──────── Input records

/-- R98, with R95 and R97: a run is K consecutive complete slots, its rate the net inflow of its slots per hour; the MNF is the
least rate among the runs, given by the earliest run that has it. -/
def Obligations.MinimumIsTheEarliestLeastRate : Prop :=
  ∀ (L : Nat) (n : Night), 0 < n.runLength →
    (∀ i, i ∈ n.runs L ↔ i + n.runLength ≤ n.slots.length ∧ ∀ k, k < n.runLength →
      ∀ x, n.slots[i + k]? = some x → x.covered.all (fun c => c = L) = true) ∧
    (∀ i ∈ n.runs L,
      let xs := (n.slots.drop i).take n.runLength
      n.rate L i =
        max (-2147483647) (min ((((xs.map fun x => x.inflow).sum - (xs.map fun x => x.outflow).sum) * 3600).tdiv
          ((n.runLength * L : Nat) : Int)) 2147483647)) ∧
    (n.minimum L = none ↔ n.runs L = []) ∧
    ∀ i v, n.minimum L = some (i, v) →
      i ∈ n.runs L ∧ v = n.rate L i ∧ (∀ j ∈ n.runs L, v ≤ n.rate L j) ∧ (∀ j ∈ n.runs L, n.rate L j = v → i ≤ j) ∧
        i + n.runLength ≤ n.slots.length

/-- R101, with R100: the LNU is the property count times the per-property allowance plus the allowances of the user entries that
apply: those whose weekday set is absent or names the weekday, and whose valid-until day is absent or not past. With the
ranges of R8 it is at most 17235705. -/
def Obligations.AllowanceOfANight : Prop :=
  ∀ (e : ZoneEntry) (day weekday : Nat),
    e.lnu day weekday =
      e.properties * e.perProperty +
        ((e.users.filter fun u =>
          (match u.weekdays with
            | none => true
            | some w => w.testBit weekday) &&
          (match u.validUntil with
            | none => true
            | some v => decide (day ≤ v))).map fun u => u.allowance).sum ∧
    (e.properties ≤ 65535 → e.perProperty ≤ 255 → e.users.length ≤ 8 → (∀ u ∈ e.users, u.allowance ≤ 65535) →
      e.lnu day weekday ≤ 17235705)

/-- ASSESSMENT_COMPLETION: the result record of R103 and R104 is handed to the Verdict Unit, the night is released and the Assessor is
idle; without a night in flight nothing happens. Doing nothing without a night in flight is the model's: log 3. -/
def Obligations.CompletionHandsOverTheResult : Prop :=
  ∀ s : State, s.link.resetLow = false →
    (s.assess.flight = none → exec .assessmentCompletion s = .next s.afterwards) ∧
    ∀ f n, s.assess.flight = some f → s.night f.night = some n →
      let v := (s.zone f.night.zone).verdict
      let clamp : Int → Int := fun x => max (-2147483647) (min x 2147483647)
      let nnf := clamp (f.mnf - f.lnu)
      let r : ResultRecord :=
        { zone := f.night.zone, survey := decide (f.night.desc = 2), day := n.start / 86400, slotCount := n.slotCount,
          completeCount := f.completeCount, quality := n.quality, mnf := f.mnf, runStart := f.runStart, lnu := f.lnu, nnf := nnf,
          baseline := v.baseline, excess := clamp (nnf - v.baseline), cusum := v.cusum, persistence := v.persistence,
          outcome := .notTested, verdict := v.state, lateCount := n.lateCount }
      exec .assessmentCompletion s =
        .next ((State.handleResult { s with assess := { s.assess with flight := none } } r).releaseNight f.night).quiesce.afterwards

/-- A result by the verdict state it finds (R113, R114, R119, R120, R130): learned, tested, waiting, discarded as HELD, recorded, or
written as a survey result with the test it would have had, with the flags it raises: a tested result RESULT, and VERDICT where the
verdict state changes or an alarm record is written (R112). What the test makes of the record, `w`, TestedResultSetsTheVerdict says. -/
def Obligations.ResultsByVerdictState : Prop :=
  ∀ (s : State) (r : ResultRecord) (e : ZoneEntry), s.entry r.zone = some e →
    let z := r.zone
    let v := (s.zone z).verdict
    let kept (o : TestOutcome) : ResultRecord :=
      { r with baseline := v.baseline, excess := max (-2147483647) (min (r.nnf - v.baseline) 2147483647), cusum := v.cusum,
               persistence := v.persistence, verdict := v.state, outcome := o }
    (r.survey = false →
      (v.state = .learning → r.quality ≠ .clean →
        s.handleResult r = (s.setVerdict z { v with last := some (kept .notTested) }).raise z .result) ∧
      (v.state = .learning → r.quality = .clean →
        let b := (v.baseline * (v.count : Int) + r.nnf).tdiv ((v.count : Int) + 1)
        (v.count + 1 < e.tests.learn →
          s.handleResult r =
            (s.setVerdict z { v with baseline := b, count := v.count + 1, last := some (kept .notTested) }).raise z .result) ∧
        (e.tests.learn ≤ v.count + 1 →
          s.handleResult r =
            ((s.setVerdict z { v with baseline := b, count := e.tests.learn, state := .normal,
                                      last := some { kept .notTested with verdict := .normal } }).raise z .result).raise z .verdict)) ∧
      ((v.state = .normal ∨ v.state = .suspect) → r.quality = .disturbed →
        s.handleResult r = (s.setVerdict z { v with last := some (kept .notTested) }).raise z .result) ∧
      ((v.state = .normal ∨ v.state = .suspect) → r.quality ≠ .disturbed →
        let w := v.handle e.tests r
        let changed : Bool := decide (w.state ≠ v.state ∨ (w.alarm.isSome ∧ w.alarm ≠ v.alarm))
        s.handleResult r = ((s.setVerdict z w).raise z .result).raiseIf changed z .verdict) ∧
      (v.state = .alarm → v.waiting = none → s.handleResult r = (s.setVerdict z { v with waiting := some r }).raise z .result) ∧
      (v.state = .alarm → v.waiting.isSome → s.handleResult r = s.recordSkip z .held r.day) ∧
      (v.state = .repair → s.handleResult r = (s.setVerdict z { v with last := some (kept .notTested) }).raise z .result)) ∧
    (r.survey = true → (v.state = .learning ∨ r.quality = .disturbed) →
      s.handleResult r = (s.setVerdict z { v with survey := some (kept .notTested) }).raise z .survey) ∧
    (r.survey = true → v.state ≠ .learning → r.quality ≠ .disturbed →
      let x := (kept .notTested).excess
      let c : Nat := if 0 < (v.cusum : Int) + x - e.tests.slack then (min ((v.cusum : Int) + x - e.tests.slack) 2147483647).toNat else 0
      let p : Nat := if (e.tests.burst : Int) ≤ x then min (v.persistence + 1) e.tests.persist else 0
      let o : TestOutcome :=
        if p = e.tests.persist then .burst
        else if e.tests.limit ≤ c then .creep
        else if (e.tests.burst : Int) ≤ x then .burst
        else .pass
      s.handleResult r =
        (s.setVerdict z { v with survey := some { kept o with cusum := c, persistence := p } }).raise z .survey)

/-- R115: the test of a result takes its excess E as NNF minus B, the excess R111 writes, and computes S and p from it. -/
def Obligations.TestComputesSAndP : Prop :=
  ∀ (t : Tests) (v : Verdict) (r : ResultRecord), (v.state = .normal ∨ v.state = .suspect) → r.quality ≠ .disturbed →
    let e : Int := max (-2147483647) (min (r.nnf - v.baseline) 2147483647)
    let w := v.handle t r
    w.last.map (fun x => x.excess) = some e ∧
    (0 < (v.cusum : Int) + e - t.slack → (w.cusum : Int) = min ((v.cusum : Int) + e - t.slack) 2147483647) ∧
    ((v.cusum : Int) + e - t.slack ≤ 0 → w.cusum = 0) ∧
    ((t.burst : Int) ≤ e → w.persistence = if t.persist < v.persistence + 1 then t.persist else v.persistence + 1) ∧
    (e < (t.burst : Int) → w.persistence = 0)
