/-! ### Every act uses up an instant -/

/-- An act of a zone: its night instants after it, and no other zone's more than before. -/
theorem act_zone {s : State} {t0 t1 b z c : Nat} {a : Act} (h : a ∈ earliest (s.instants t0 t1 z c)) :
    (∀ y, y ≠ z → (s.act t1 b a).nightInstants y ≤ s.nightInstants y) ∧
    ((∃ win, (s.entry z).bind (·.window) = some win ∧ nextStart win.start c ≤ t1 ∧ a = .regularStart z (nextStart win.start c) ∧
        (s.act t1 b a).nightInstants z ≤ s.nightInstants z + 2) ∨
      ((∀ y w, a ≠ .regularStart y w) ∧ (s.act t1 b a).nightInstants z + 1 ≤ s.nightInstants z)) := by
  have others : ∀ (u : State), (∀ y d, y ≠ z → u.night ⟨y, d⟩ = s.night ⟨y, d⟩) → ∀ y, y ≠ z →
      u.quiesce.nightInstants y ≤ s.nightInstants y := fun u hu y hy => by
    refine ((quiesce_noLater u).nightInstants y).trans ?_
    unfold State.nightInstants
    rw [hu y 0 hy, hu y 1 hy, hu y 2 hy]
  have drop : ∀ (u : State) (d k : Nat), d < 3 → (∀ e, e ≠ d → u.night ⟨z, e⟩ = s.night ⟨z, e⟩) →
      instantsLeft (u.night ⟨z, d⟩) + k ≤ instantsLeft (s.night ⟨z, d⟩) → u.quiesce.nightInstants z + k ≤ s.nightInstants z := by
    intro u d k hd hu hk
    refine (Nat.add_le_add_right ((quiesce_noLater u).nightInstants z) k).trans ?_
    unfold State.nightInstants
    match d, hd with
    | 0, _ => rw [hu 1 (by decide), hu 2 (by decide)]; omega
    | 1, _ => rw [hu 0 (by decide), hu 2 (by decide)]; omega
    | 2, _ => rw [hu 0 (by decide), hu 1 (by decide)]; omega
  obtain ⟨x, hx, _⟩ := mem_earliest h
  rcases mem_instants.1 hx with ⟨win, hwin, hle, rfl, rfl⟩ | ⟨d, n, hd, hn, hi, _, _⟩
  · have key : ∃ d, d < 3 ∧ (∀ q : NightRef, q ≠ ⟨z, d⟩ → (s.regularStart z (nextStart win.start c) t1).night q = s.night q) ∧
        instantsLeft ((s.regularStart z (nextStart win.start c) t1).night ⟨z, d⟩) ≤ instantsLeft (s.night ⟨z, d⟩) + 2 := by
      unfold State.regularStart
      split
      · exact ⟨0, by decide, fun _ _ => rfl, Nat.le_add_right _ _⟩
      · split
        · exact ⟨0, by decide, fun _ _ => rfl, Nat.le_add_right _ _⟩
        · simp only
          split
          · exact ⟨0, by decide, fun _ _ => rfl, Nat.le_add_right _ _⟩
          · split
            · exact ⟨0, by decide, fun _ _ => recordSkip_night _ _ _ _ _, by rw [recordSkip_night]; exact Nat.le_add_right _ _⟩
            · split
              · exact ⟨0, by decide, fun _ _ => recordSkip_night _ _ _ _ _, by rw [recordSkip_night]; exact Nat.le_add_right _ _⟩
              · rename_i d hfree
                have hd : d < 3 := by
                  unfold Zone.freeRegular at hfree
                  split at hfree
                  · cases hfree; decide
                  · split at hfree
                    · cases hfree; decide
                    · cases hfree
                split
                · exact ⟨0, by decide, fun _ _ => recordSkip_night _ _ _ _ _, by rw [recordSkip_night]; exact Nat.le_add_right _ _⟩
                · refine ⟨d, hd, fun q hq => ?_, ?_⟩
                  · rw [openNight_night _ _ _ _ hd, if_neg hq]
                  · rw [openNight_night _ _ _ _ hd, if_pos rfl]
                    rw [instantsLeft_some (openedNight_state _ _ _)]
                    exact Nat.le_add_left _ _
    obtain ⟨d, hd, hne, hle2⟩ := key
    refine ⟨others _ fun y e hy => hne _ (fun hc => hy (by cases hc; rfl)), Or.inl ⟨win, hwin, hle, rfl, ?_⟩⟩
    refine ((quiesce_noLater _).nightInstants z).trans ?_
    unfold State.nightInstants
    match d, hd with
    | 0, _ => rw [hne ⟨z, 1⟩ (by simp), hne ⟨z, 2⟩ (by simp)]; omega
    | 1, _ => rw [hne ⟨z, 0⟩ (by simp), hne ⟨z, 2⟩ (by simp)]; omega
    | 2, _ => rw [hne ⟨z, 0⟩ (by simp), hne ⟨z, 1⟩ (by simp)]; omega
  · unfold Night.instant at hi
    have drains : ∀ r : NightRef, r = ⟨z, d⟩ → (∀ q, q ≠ r → (s.enterDraining r).night q = s.night q) ∧
        instantsLeft ((s.enterDraining r).night r) = 0 := by
      rintro r rfl
      unfold State.enterDraining
      simp only [hn]
      split
      · refine ⟨fun q hq => ?_, ?_⟩
        · rw [night_setNight _ _ _ _ hd, if_neg hq]
        · rw [night_setNight _ _ _ _ hd, if_pos rfl]; rfl
      · unfold State.freeze
        simp only [hn]
        refine ⟨fun q hq => (night_setNight s ⟨z, d⟩ q _ hd).trans (if_neg hq), ?_⟩
        rw [show State.night { s.setNight ⟨z, d⟩ (some { n with state := .queued, mark := none }) with
          assess := { s.assess with queue := s.assess.queue ++ [⟨z, d⟩] } } ⟨z, d⟩ =
          (some { n with state := .queued, mark := none }) from (night_setNight s ⟨z, d⟩ ⟨z, d⟩ _ hd).trans (if_pos rfl)]
        rfl
    have finish : ∀ (u : State) (a : Act) (k : Nat), s.act t1 b a = u.quiesce → (∀ y w, a ≠ .regularStart y w) →
        (∀ q : NightRef, q ≠ ⟨z, d⟩ → u.night q = s.night q) →
        instantsLeft (u.night ⟨z, d⟩) + 1 ≤ instantsLeft (s.night ⟨z, d⟩) →
        (∀ y, y ≠ z → (s.act t1 b a).nightInstants y ≤ s.nightInstants y) ∧
        ((∃ win, (s.entry z).bind (·.window) = some win ∧ nextStart win.start c ≤ t1 ∧ a = .regularStart z (nextStart win.start c) ∧
            (s.act t1 b a).nightInstants z ≤ s.nightInstants z + 2) ∨
          ((∀ y w, a ≠ .regularStart y w) ∧ (s.act t1 b a).nightInstants z + 1 ≤ s.nightInstants z)) := by
      intro u a _ hu ha hne hlt
      rw [hu]
      exact ⟨others u fun y e hy => hne _ (fun hc => hy (by cases hc; rfl)),
        Or.inr ⟨ha, drop u d 1 hd (fun e he => hne _ (fun hc => he (by cases hc; rfl))) hlt⟩⟩
    cases hst : n.state with
    | armed =>
      rw [hst] at hi
      simp only at hi
      split at hi
      · rename_i hd2
        cases hi
        have hd2 : d = 2 := hd2
        subst hd2
        refine finish (s.surveyStart z t1) _ 0 rfl (fun _ _ => by simp) ?_ ?_
        · intro q hq
          unfold State.surveyStart
          simp only [hn, hst, ne_eq, not_true_eq_false, if_false]
          split
          · rw [recordSkip_night, releaseNight_night _ _ _ (by exact hd), if_neg hq]
          · split
            · rw [recordSkip_night, releaseNight_night _ _ _ (by exact hd), if_neg hq]
            · rw [openNight_night _ _ _ _ (by exact hd), if_neg hq]
        · have h3 : instantsLeft (s.night ⟨z, 2⟩) = 3 := by rw [hn, instantsLeft_some hst]; rfl
          rw [h3]
          unfold State.surveyStart
          simp only [hn, hst, ne_eq, not_true_eq_false, if_false]
          split
          · rw [recordSkip_night, releaseNight_night _ _ _ (by exact hd), if_pos rfl]; decide
          · split
            · rw [recordSkip_night, releaseNight_night _ _ _ (by exact hd), if_pos rfl]; decide
            · rw [openNight_night _ _ _ _ (by exact hd), if_pos rfl]
              rw [instantsLeft_some (openedNight_state _ _ _)]
              decide
      · cases hi
    | opened =>
      rw [hst] at hi
      cases hi
      have h2 : instantsLeft (s.night ⟨z, d⟩) = 2 := by rw [hn, instantsLeft_some hst]; rfl
      refine finish (s.windowEnds ⟨z, d⟩) _ 0 rfl (fun _ _ => by simp) ?_ ?_
      · intro q hq
        unfold State.windowEnds
        simp only [hn, hst, ne_eq, not_true_eq_false, if_false]
        split
        · exact (drains _ rfl).1 q hq
        · rw [night_setNight _ _ _ _ hd, if_neg hq]
      · rw [h2]
        unfold State.windowEnds
        simp only [hn, hst, ne_eq, not_true_eq_false, if_false]
        split
        · rw [(drains _ rfl).2]; decide
        · rw [night_setNight _ _ _ _ hd, if_pos rfl]; rfl
    | closing =>
      rw [hst] at hi
      cases hi
      have h1 : instantsLeft (s.night ⟨z, d⟩) = 1 := by rw [hn, instantsLeft_some hst]; rfl
      refine finish (s.deadlinePasses ⟨z, d⟩) _ 0 rfl (fun _ _ => by simp) ?_ ?_
      · intro q hq
        unfold State.deadlinePasses
        simp only [hn, hst, if_true]
        exact (drains _ rfl).1 q hq
      · rw [h1]
        unfold State.deadlinePasses
        simp only [hn, hst, if_true]
        rw [(drains _ rfl).2]
    | draining => rw [hst] at hi; cases hi
    | queued => rw [hst] at hi; cases hi
    | assessing => rw [hst] at hi; cases hi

────────────────

What you should do: From the records above, copy only the lines starting with the line that holds "have drains : ∀" and going on through the line that holds "s.assess with queue", exactly as written.

Task result:
    have drains : ∀ r : NightRef, r = ⟨z, d⟩ → (∀ q, q ≠ r → (s.enterDraining r).night q = s.night q) ∧
        instantsLeft ((s.enterDraining r).night r) = 0 := by
      rintro r rfl
      unfold State.enterDraining
      simp only [hn]
      split
      · refine ⟨fun q hq => ?_, ?_⟩
        · rw [night_setNight _ _ _ _ hd, if_neg hq]
        · rw [night_setNight _ _ _ _ hd, if_pos rfl]; rfl
      · unfold State.freeze
        simp only [hn]
        refine ⟨fun q hq => (night_setNight s ⟨z, d⟩ q _ hd).trans (if_neg hq), ?_⟩
        rw [show State.night { s.setNight ⟨z, d⟩ (some { n with state := .queued, mark := none }) with
          assess := { s.assess with queue := s.assess.queue ++ [⟨z, d⟩] } } ⟨z, d⟩ =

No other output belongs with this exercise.